Only the lines below between the ones containing "inCycle 210 []" and "def nextIs (o", inclusive, are to be reproduced, each exactly as it stands.

◆ ◆ ◆ ◆ ◆ ◆ ◆

-- ==== Sys2Proof/Tests/Slice0.lean ====
section
/-! SUPPORT. The model's own tests: words and vectors of spec/95_test_vectors.md, the WellFormed smoke test, and a witness
for the hypotheses of every statement of Obligations.lean. Expected values come from spec/, named in each docstring. -/

namespace Sys2Proof.Tests

open Sys2Proof Sys2Proof.Machine Sys2Proof.Spec

/-! ### Helpers -/

/-- The reset state with the inputs `l` pending. -/
def idle (l : List TickIn) : State := { State.reset with inputs := l }

/-- A tick with the command `w`. -/
def cmd (w : HcmdWord) : TickIn := { TickIn.quiet with hcmd := w }

/-- A tick with the level `b` on the line. -/
def line (b : Bool) : TickIn := { TickIn.quiet with data := some b }

/-- A tick in which a test bench issues the words `ws`. -/
def bench (ws : List UopWord) : TickIn := { TickIn.quiet with bench := some ws }

/-- The default block in a cycle: position `p`, the generators as R87 has them there. -/
def inCycle (p : Nat) (l : List TickIn) : State :=
  { State.reset with
    life := .running, loop := .active, p := p
    lgBusy := decide (0 < p ∧ p < 12), lgQ := if 0 < p ∧ p < 12 then p else 0
    cgBusy := decide (18 < p ∧ p < 210), cgQ := if 18 < p ∧ p < 210 then p - 18 else 0
    inputs := l }

/-- The default block after the exit of its loop. -/
def exited (l : List TickIn) : State := { State.reset with life := .stopped, loop := .exited, inputs := l }

/-- A third call of a window about to agree on a new value. -/
def aboutToAgree : State :=
  { inCycle 210 [] with voteCtr := 2, win0 := 0x00FF, win1 := 0x00FF, smpFrame := 0x00FF }

/-- A predicate of the next state, evaluated. -/
def nextIs (o : Host.Outcome State Fault Refusal) (f : State → Bool) : Bool := (nextState? o).any f

theorem next_of {o : Host.Outcome State Fault Refusal} {f : State → Bool} (h : nextIs o f = true) :
    ∃ t, o = .next t ∧ f t = true := by
  cases o with
  | next s => exact ⟨s, rfl, h⟩
  | fault r => exact absurd h (by simp [nextIs, nextState?])
  | refused r => exact absurd h (by simp [nextIs, nextState?])

/-! ### Decoding (file 95, V7 to V14) -/

/-- V7. -/
theorem test_hcmd_words :
    decode 1 (.hcmd 0b00#2) = .op .nop ∧ decode 1 (.hcmd 0b01#2) = .op .start ∧
    decode 1 (.hcmd 0b10#2) = .op .stop ∧ decode 1 (.hcmd 0b11#2) = .op .hrsv := by decide

/-- V8. -/
theorem test_uop_words_controller_and_pulse :
    decode 1 (.uop 0b0000_0000#8) = .op .uWait ∧ decode 1 (.uop 0b0001_0000#8) = .op .uTop ∧
    decode 1 (.uop 0b0010_0000#8) = .op .uLatch ∧ decode 1 (.uop 0b0011_0000#8) = .op .uClk16 ∧
    decode 1 (.uop 0b0100_0000#8) = .op .uClk17 := by decide

/-- V9. -/
theorem test_uop_words_smpa :
    decode 1 (.uop 0b0101_0000#8) = .op (.uSmpa 0) ∧ decode 1 (.uop 0b0101_1010#8) = .op (.uSmpa 10) ∧
    decode 1 (.uop 0b0101_1111#8) = .op (.uSmpa 15) := by decide

/-- V10. -/
theorem test_uop_words_smpb :
    decode 1 (.uop 0b0110_0000#8) = .op (.uSmpb 0) ∧ decode 1 (.uop 0b0110_0011#8) = .op (.uSmpb 3) ∧
    decode 1 (.uop 0b0110_1111#8) = .op (.uSmpb 15) := by decide

/-- V11. -/
theorem test_uop_words_filter_and_reframer :
    decode 1 (.uop 0b0111_0000#8) = .op .uAccept ∧ decode 1 (.uop 0b1000_0000#8) = .op .uReframe := by decide

/-- V12. -/
theorem test_uop_words_illegal :
    ∀ w ∈ [0x01#8, 0x2F#8, 0x71#8, 0x81#8, 0x90#8, 0xA5#8, 0xFF#8], decode 1 (.uop w) = .illegalUop w := by decide

/-- R65, R66: the strobes of a block with two ports, and the read. -/
theorem test_port_words :
    decode 2 (.take 1 1#1) = .op (.take 1) ∧ decode 2 (.take 1 0#1) = .noTake 1 ∧
    decode 2 (.take 2 1#1) = .noSuchPort 2 ∧ decode 2 .stateOut = .op .readState := by decide

/-- V13, V14. -/
theorem test_schedule_words :
    (sched Params.default 18).map encode = [.uop 0x30#8, .uop 0x50#8] ∧
    (sched Params.default 0).map encode = [.uop 0x10#8, .uop 0x20#8] ∧
    (sched Params.default 19).map encode = [.uop 0x60#8] ∧ (sched Params.default 199).map encode = [.uop 0x6F#8] ∧
    (sched Params.default 210).map encode = [.uop 0x70#8] ∧ (sched Params.default 211).map encode = [.uop 0x80#8] ∧
    (sched Params.default 212).map encode = [.uop 0x00#8] ∧ (sched Params.default 4999).map encode = [.uop 0x00#8] := by
  decide

/-- Log entry 14: how a bare table word is read. -/
theorem test_table_words :
    decodeTableWord 8 0x00 = some .uWait ∧ decodeTableWord 8 0x01 = some .start ∧
    decodeTableWord 8 0x03 = some .hrsv ∧ decodeTableWord 2 0 = some .nop ∧ decodeTableWord 1 1 = some (.take 0) ∧
    decodeTableWord 0 0 = some .readState ∧ decodeTableWord 8 0x40 = some .uClk17 ∧ decodeTableWord 8 0x90 = none := by
  decide

/-! ### WellFormed: the one check, and a term it refuses -/

/-- R65: a block with one port has no wire 1. -/
theorem smoke_take_index : (Instr.take 1).wellFormed 1 = false ∧ (Instr.take 0).wellFormed 1 = true := by decide

/-! ### Construction (V3 to V6) -/

/-- V3. -/
theorem test_init_failure : (fault? (construct Params.default false)).map faultCode = some 1 := by decide

/-- V4, V5, V6. -/
theorem test_illegal_parameters :
    refusal? (construct { Params.default with pollInterval := 200 } true) = some .illegalParameters ∧
    refusal? (construct { Params.default with clkLow := 12 } true) = some .illegalParameters ∧
    refusal? (construct { Params.default with rereadGap := 12 } true) = some .illegalParameters := by decide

◆ ◆ ◆ ◆ ◆ ◆ ◆

Exercise result:
  { inCycle 210 [] with voteCtr := 2, win0 := 0x00FF, win1 := 0x00FF, smpFrame := 0x00FF }

/-- A predicate of the next state, evaluated. -/
def nextIs (o : Host.Outcome State Fault Refusal) (f : State → Bool) : Bool := (nextState? o).any f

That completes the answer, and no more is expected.